Bruen, Ken, The Guards, St. Martins Minotaur, 2003. Not only had I never read Bruen before, I’d never even heard of him. This book, however, was part of the assigned reading for the workshop and I’m glad it was. It’s the first in Bruen’s Jack Taylor series and one of the darkest novels I’ve read in a long time.
If you like your heroes squeaky clean, you’ll have problems with Taylor, a former member of Ireland’s police force (aka “the Guards”). He’s an alcoholic who may be witty as hell but sometimes behaves abominably.
Which works. You feel his need to drink, his self-destructive compulsion.
I loved this book and will be reading all of the Jack Taylor series, if not all of Bruen.
Carter, Scott William, The Last Great Getaway of the Water Balloon Boys, Simon and Schuster, 2010. This is the lone entry from this list that isn’t a mystery. It’s a Young Adult adventure novel, one that begins:
If I’m going to tell you how I killed this kid, I can’t start on the day it happened.

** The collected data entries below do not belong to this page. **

/-! Registers of the HBM stack s (chapter 06). -/

def hbmStatusTrained (s : Nat) : Fld := ⟨0xa00000 + s * 0x10000, 0, 1, .ro, 0, .md, false, false⟩
def hbmStatusRemaps (s : Nat) : Fld := ⟨0xa00000 + s * 0x10000, 1, 10, .ro, 0, .md, false, false⟩
def hbmCtlScrubEn (s : Nat) : Fld := ⟨0xa00004 + s * 0x10000, 0, 1, .rw, 0, .md, false, true⟩
def hbmCtlCeLimit (s : Nat) : Fld := ⟨0xa00004 + s * 0x10000, 1, 8, .rw, 0, .md, false, true⟩
def hbmScrubGapCycles (s : Nat) : Fld := ⟨0xa00008 + s * 0x10000, 0, 24, .rw, 0, .md, false, true⟩
def hbmTempDegC (s : Nat) : Fld := ⟨0xa0000c + s * 0x10000, 0, 8, .ro, 0, .md, false, false⟩
def hbmTempClass (s : Nat) : Fld := ⟨0xa0000c + s * 0x10000, 8, 2, .ro, 0, .md, false, false⟩
def hbmTempSensorFail (s : Nat) : Fld := ⟨0xa0000c + s * 0x10000, 10, 1, .ro, 0, .md, false, false⟩
def hbmTempMax (s : Nat) : Fld := ⟨0xa0000c + s * 0x10000, 16, 8, .rc, 0, .md, false, false⟩
def hbmEvtUe (s : Nat) : Fld := ⟨0xa00010 + s * 0x10000, 0, 1, .w1c, 0, .md, false, false⟩
def hbmEvtRemap (s : Nat) : Fld := ⟨0xa00010 + s * 0x10000, 1, 1, .w1c, 0, .md, false, false⟩
def hbmEvtSpareOut (s : Nat) : Fld := ⟨0xa00010 + s * 0x10000, 2, 1, .w1c, 0, .md, false, false⟩
def hbmEvtLaneSuspect (s : Nat) : Fld := ⟨0xa00010 + s * 0x10000, 3, 1, .w1c, 0, .md, false, false⟩
def hbmEvtLogFull (s : Nat) : Fld := ⟨0xa00010 + s * 0x10000, 4, 1, .w1c, 0, .md, false, false⟩
def hbmEvtClassChange (s : Nat) : Fld := ⟨0xa00010 + s * 0x10000, 5, 1, .w1c, 0, .md, false, false⟩
def hbmFailedPcMask (s : Nat) : Fld := ⟨0xa00014 + s * 0x10000, 0, 32, .ro, 0, .md, false, false⟩
def hbmUeAddrAddr (s : Nat) : Fld := ⟨0xa00018 + s * 0x10000, 0, 48, .ro, 0, .md, false, false⟩
def hbmRemapReqRow (s : Nat) : Fld := ⟨0xa00020 + s * 0x10000, 0, 16, .rw, 0, .none, false, false⟩
def hbmRemapReqPc (s : Nat) : Fld := ⟨0xa00020 + s * 0x10000, 16, 5, .rw, 0, .none, false, false⟩
def hbmRemapReqBank (s : Nat) : Fld := ⟨0xa00020 + s * 0x10000, 21, 4, .rw, 0, .none, false, false⟩
def hbmRemapReqGo (s : Nat) : Fld := ⟨0xa00020 + s * 0x10000, 25, 1, .wo, 0, .none, false, false⟩
def hbmPcErrCe (s : Nat) (i : Nat) : Fld := ⟨0xa00100 + s * 0x10000 + i * 0x40, 0, 16, .rc, 0, .md, false, false⟩
def hbmPcErrUe (s : Nat) (i : Nat) : Fld := ⟨0xa00100 + s * 0x10000 + i * 0x40, 16, 16, .rc, 0, .md, false, false⟩
def hbmPcLaneSpare0 (s : Nat) (i : Nat) : Fld := ⟨0xa00104 + s * 0x10000 + i * 0x40, 0, 6, .ro, 0x3F, .md, false, false⟩
def hbmPcLaneSpare1 (s : Nat) (i : Nat) : Fld := ⟨0xa00104 + s * 0x10000 + i * 0x40, 6, 6, .ro, 0x3F, .md, false, false⟩
def hbmPcLaneSuspect (s : Nat) (i : Nat) : Fld := ⟨0xa00104 + s * 0x10000 + i * 0x40, 12, 6, .ro, 0x3F, .md, false, false⟩
def hbmPcPassesCount (s : Nat) (i : Nat) : Fld := ⟨0xa00108 + s * 0x10000 + i * 0x40, 0, 32, .ro, 0, .md, false, false⟩
def hbmTgCtlStart (s : Nat) (i : Nat) : Fld := ⟨0xa0010c + s * 0x10000 + i * 0x40, 0, 1, .wo, 0, .none, false, false⟩
def hbmTgCtlStop (s : Nat) (i : Nat) : Fld := ⟨0xa0010c + s * 0x10000 + i * 0x40, 1, 1, .wo, 0, .none, false, false⟩
def hbmTgCtlBusy (s : Nat) (i : Nat) : Fld := ⟨0xa0010c + s * 0x10000 + i * 0x40, 2, 1, .ro, 0, .none, false, false⟩
def hbmTgCtlDone (s : Nat) (i : Nat) : Fld := ⟨0xa0010c + s * 0x10000 + i * 0x40, 3, 1, .w1c, 0, .none, false, false⟩
def hbmTgCtlRefused (s : Nat) (i : Nat) : Fld := ⟨0xa0010c + s * 0x10000 + i * 0x40, 4, 1, .w1c, 0, .none, false, false⟩
def hbmTgCtlAborted (s : Nat) (i : Nat) : Fld := ⟨0xa0010c + s * 0x10000 + i * 0x40, 5, 1, .w1c, 0, .none, false, false⟩
def hbmTgCtlMode (s : Nat) (i : Nat) : Fld := ⟨0xa0010c + s * 0x10000 + i * 0x40, 6, 2, .rw, 0, .none, false, false⟩
def hbmTgCtlOrder (s : Nat) (i : Nat) : Fld := ⟨0xa0010c + s * 0x10000 + i * 0x40, 8, 2, .rw, 0, .none, false, false⟩
def hbmTgCtlPattern (s : Nat) (i : Nat) : Fld := ⟨0xa0010c + s * 0x10000 + i * 0x40, 10, 2, .rw, 0, .none, false, false⟩
def hbmTgCtlGap (s : Nat) (i : Nat) : Fld := ⟨0xa0010c + s * 0x10000 + i * 0x40, 12, 16, .rw, 0, .none, false, false⟩
def hbmTgRangeFirst (s : Nat) (i : Nat) : Fld := ⟨0xa00110 + s * 0x10000 + i * 0x40, 0, 10, .rw, 0, .none, false, false⟩
def hbmTgRangeFrames (s : Nat) (i : Nat) : Fld := ⟨0xa00110 + s * 0x10000 + i * 0x40, 16, 10, .rw, 0, .none, false, false⟩
def hbmTgCountCount (s : Nat) (i : Nat) : Fld := ⟨0xa00114 + s * 0x10000 + i * 0x40, 0, 32, .rw, 0, .none, false, false⟩
def hbmTgSeedSeed (s : Nat) (i : Nat) : Fld := ⟨0xa00118 + s * 0x10000 + i * 0x40, 0, 32, .rw, 0, .none, false, false⟩
def hbmTgWordWord (s : Nat) (i : Nat) : Fld := ⟨0xa0011c + s * 0x10000 + i * 0x40, 0, 32, .rw, 0, .none, false, false⟩
def hbmTgResultMiscompares (s : Nat) (i : Nat) : Fld := ⟨0xa00120 + s * 0x10000 + i * 0x40, 0, 32, .ro, 0, .none, false, false⟩
def hbmTgLanesLanes (s : Nat) (i : Nat) : Fld := ⟨0xa00124 + s * 0x10000 + i * 0x40, 0, 32, .ro, 0, .none, false, false⟩
def hbmTgFailAddr (s : Nat) (i : Nat) : Fld := ⟨0xa00128 + s * 0x10000 + i * 0x40, 0, 48, .ro, 0, .none, false, false⟩
def hbmRemapRow (s : Nat) (i : Nat) : Fld := ⟨0xa01000 + s * 0x10000 + i * 0x8, 0, 16, .ro, 0, .nv, false, false⟩
def hbmRemapPc (s : Nat) (i : Nat) : Fld := ⟨0xa01000 + s * 0x10000 + i * 0x8, 16, 5, .ro, 0, .nv, false, false⟩
def hbmRemapBank (s : Nat) (i : Nat) : Fld := ⟨0xa01000 + s * 0x10000 + i * 0x8, 21, 4, .ro, 0, .nv, false, false⟩
def hbmRemapSpare (s : Nat) (i : Nat) : Fld := ⟨0xa01000 + s * 0x10000 + i * 0x8, 25, 1, .ro, 0, .nv, false, false⟩
def hbmRemapValid (s : Nat) (i : Nat) : Fld := ⟨0xa01000 + s * 0x10000 + i * 0x8, 26, 1, .ro, 0, .nv, false, false⟩
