/-- The cap of a partition's bucket, in 1/8 bytes. -/
def bucketCap (s : State) (p : Nat) : Nat := s.get (memPartBurstKib p) * 8192

/-- A partition's bucket level at a core cycle: RATE is added at each, up to the cap. -/
def bucketLevel (s : State) (p t : Nat) : Nat :=
  min (bucketCap s p) (Tab.get 0 s.mem.bucket p + s.get (memPartRateRate p) * (t - Tab.get 0 s.mem.bucketAt p))

/-- A partition's bucket level set, as of now. -/
def setBucket (p v : Nat) (s : State) : State :=
  { s with mem := { s.mem with bucket := Tab.set 0 s.mem.bucket p v, bucketAt := Tab.set 0 s.mem.bucketAt p (cycleNow s) } }

/-- `b` bytes charged to the partition of an address. -/
def charge (a b : Nat) (s : State) : State :=
  match partOf s a with
  | none => s
  | some p =>
    let s := s.bump (memPartBytesCount p) b
    if s.flag (memPartCfgRegEn p) then setBucket p (bucketLevel s p (cycleNow s) - 8 * b) s else s

/-- The decode of an address under the partition that covers it. -/
def physOf (s : State) (a : Nat) : Option Phys :=
  match tierOf a, partOf s a with
  | some (t, o), some p =>
    let k := s.get (memPartRangeFirst p)
    let n := s.get (memPartRangeFrames p)
    if s.flag (memPartCfgMode p) then some (if t = 0 then hashHbm o else hashDeep o)
    else some (if t = 0 then contigHbm k n o else contigDeep k n o)
  | _, _ => none

/-- The same where no partition covers the address: under HASH (assumption 7). -/
def placeOf (s : State) (a : Nat) : Option Phys :=
  match physOf s a with
  | some p => some p
  | none => (tierOf a).map (fun x => if x.1 = 0 then hashHbm x.2 else hashDeep x.2)

/-- The tier offset whose HASH decode is a place in the HBM tier: R181 read backwards. -/
def unhashHbm (chan bank row byte : Nat) : Nat :=
  let base := row * 2 ^ 22 + bank * 2 ^ 18 + byte / 256 * 2 ^ 16 + byte % 256
  let lo := ((List.range 6).map (fun i =>
    ((chan / 2 ^ i + xorBits base [16 + i, 24 + i, 32 + i]) % 2) * 2 ^ (8 + i))).sum
  let hi := ([6, 7].map (fun i => ((chan / 2 ^ i + xorBits base [16 + i, 24 + i]) % 2) * 2 ^ (8 + i))).sum
  base + lo + hi

/-- R182 read backwards. -/
def unhashDeep (chan off : Nat) : Nat :=
  let base := off / 256 * 2 ^ 13 + off % 256
  base + ((List.range 5).map (fun i =>
    ((chan / 2 ^ i + xorBits base [13 + i, 18 + i, 23 + i, 28 + i, 33 + i]) % 2) * 2 ^ (8 + i))).sum

/-- The local address of a byte of an HBM row: under the decode of the partition that covers the row's frame, or of
HASH when none does (assumption 7). -/
def addrHbm (s : State) (chan bank row byte : Nat) : Nat :=
  match (List.range 16).find? (fun p =>
      (s.flag (memPartCfgEnable p) || s.flag (memPartCfgDraining p)) && partCovers s 0 (row / 256) p &&
        !s.flag (memPartCfgMode p)) with
  | some p =>
    let k := s.get (memPartRangeFirst p)
    let n := s.get (memPartRangeFrames p)
    k * 2 ^ 30 + chan / 32 * (n * 2 ^ 27) + (row - 256 * k) * 2 ^ 19 + bank * 2 ^ 15 + chan % 32 * 2 ^ 10 + byte
  | none => unhashHbm chan bank row byte

/-- The local address of a channel-local offset of the deep tier. -/
def addrDeep (s : State) (chan off : Nat) : Nat :=
  deepBase + (match (List.range 16).find? (fun p =>
      (s.flag (memPartCfgEnable p) || s.flag (memPartCfgDraining p)) && partCovers s 1 (off / 2 ^ 25) p &&
        !s.flag (memPartCfgMode p)) with
  | some p =>
    let k := s.get (memPartRangeFirst p)
    let n := s.get (memPartRangeFrames p)
    let l := off - k * 2 ^ 25
    k * 2 ^ 30 + chan / 4 * (n * 2 ^ 27) + l / 256 * 1024 + chan % 4 * 256 + l % 256
  | none => unhashDeep chan off)

/-! ## Memory contents -/

/-- Bytes of an ECC granule at an address: 64 in the HBM tier, 32 in the deep tier (R211). -/
def granule (a : Nat) : Nat := if a < deepBase then 64 else 32

/-- First byte of the ECC granule of an address. -/
def granuleBase (a : Nat) : Nat := a / granule a * granule a

/-- What an unlisted byte reads as: 0, or a free value in a frame laid out anew (R180, R549). -/
def memDflt (s : State) (a : Nat) : Byte :=
  let e := Tab.get 0 s.mem.epoch (frameKey a)
  if e = 0 then 0 else Config.freeMem e a

/-- The canonical form of the memory's cells: addresses strictly rising, and no entry equal to what an unlisted address
holds. -/
def Memory.wf (m : Tab Byte) : Bool := Tab.wf 0 m

/-- A byte of the tier. -/
def tierByte (s : State) (a : Nat) : Byte := Tab.get 0 s.mem.cells a ^^^ memDflt s a

/-- The tier with one byte written. -/
def tierPut (a : Nat) (b : Byte) (s : State) : State :=
  { s with mem := { s.mem with cells := Tab.set 0 s.mem.cells a (b ^^^ memDflt s a) } }

/-- A line that the cache does not hold. -/
def noLine : CLine := ⟨[], 0, false, false, 0, 0, 0, false⟩

/-- The cached line of an address, if the cache holds it. -/
def cached (s : State) (line : Nat) : Option CLine :=
  let l := Tab.get noLine s.mem.lines line
  if l.data = [] then none else some l

/-- A byte as the memory-side cache holds it (R437). -/
def cacheByte (s : State) (a : Nat) : Byte :=
  match cached s (a / 128) with
  | some l => l.data.getD (a % 128) 0
  | none => tierByte s a

/-- Whether a failed pseudo-channel or channel answers for an address (R217, R218). -/
def chanFailed (s : State) (a : Nat) : Bool :=
  match physOf s a with
  | some p =>
    if p.tier = 0 then bitOf (s.get (hbmFailedPcMask (p.chan / 32))) (p.chan % 32)
    else bitOf (s.get dtcFailedChMask) p.chan
  | none => false

/-- Whether the tier holds poison at an address. -/
def tierPoison (s : State) (a : Nat) : Bool :=
  Tab.get false s.mem.poison (granuleBase a) || chanFailed s a

/-- Whether a line of the tier is poisoned, as a mask of its 32-byte quarters. -/
def tierPoisonMask (s : State) (line : Nat) : Nat :=
  ((List.range 4).map (fun i => b2n (tierPoison s (line * 128 + 32 * i)) * 2 ^ i)).sum

/-- The L1 line of an engine, if it holds one. -/
def l1Line (s : State) (e line : Nat) : Option L1Line :=
  ((s.l1 e).lines.find? (fun p => p.1 == line)).map Prod.snd

/-- The dirty copy of a line outside the cache: in the owner's L1 in M, or in an engine's write-back buffer (R433). -/
def dirtyCopy (s : State) (line : Nat) : Option (Nat × List Byte × Nat) :=
  match cached s line with
  | some l =>
    if l.owned then
      (lowestBit 64 l.holders).bind (fun e =>
        match l1Line s e line with
        | some x => if x.st = .m then some (e, x.data, x.poison) else none
        | none => ((s.l1 e).wb.find? (fun w => w.1 == line)).map (fun w => (e, w.2)))
    else none
  | none => none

Carter catches you with that opening line and holds you throughout the book. You might wonder if a novel with that opening is appropriate for young adults. It is. You might also wonder if it works only for young adults. It doesn’t. I enjoyed it a great deal.
This is Carter’s first novel, but it won’t be his last. I’ve been reading and admiring his short fiction for the last two years. This won’t be the last you hear of him.
Crais, Robert, L.A. Requiem, Ballantine, 1999. I’d seen Crais novels in the bookstores for years but never bought one. God knows why. I’d just always grabbed other ones. (I buy them faster than I can read them.)
What a mistake.
This novel of Elvis Cole and Joe Pike blew me away. When I finished it, I said to myself, “Oh God, I wish I could have written this.” And promptly began analyzing it chapter by chapter.
I’m looking forward to reading a lot more Crais. A lot more.
Franklin, Tom, “Poachers,” The Best American Mystery Stories of the Century, edited by Tony Hillerman and Otto Penzler. I read this anthology a couple years ago, but since it was assigned reading for the workshop I went back and re-read this favorite.
It’s my kind of mystery story. I read for character, so mysteries that are merely puzzles bore me. This story takes you into the swamps and brings alive three scary brothers in convincing fashion.
Lehane, Dennis, “Animal Rescue,” Boston Noir, edited by Dennis Lehane, Akashic Books, 2009. I loved Mystic River. I’ve read the book and watched the movie twice each. So when I saw Lehane had edited this anthology, it became a must-buy. I only feared that he’d place his own contribution near the end and I’d be tempted to read the stories out of order.
It turned out there was no need to worry. “Animal Rescue” comes second in the book and doesn’t disappoint.
Smith, Alexander McCall, The No. 1 Ladies Detective Agency, Knopf, 2003. Here’s another winner that I’d missed when it first came out, an error rectified by its inclusion in the workshop’s list of required reading. I loved this charming and delightful series of connected stories that chronicle the exploits of Mma Ramotswe, the only female detective in Botswana. I look forward to continuing my way through the rest of the series.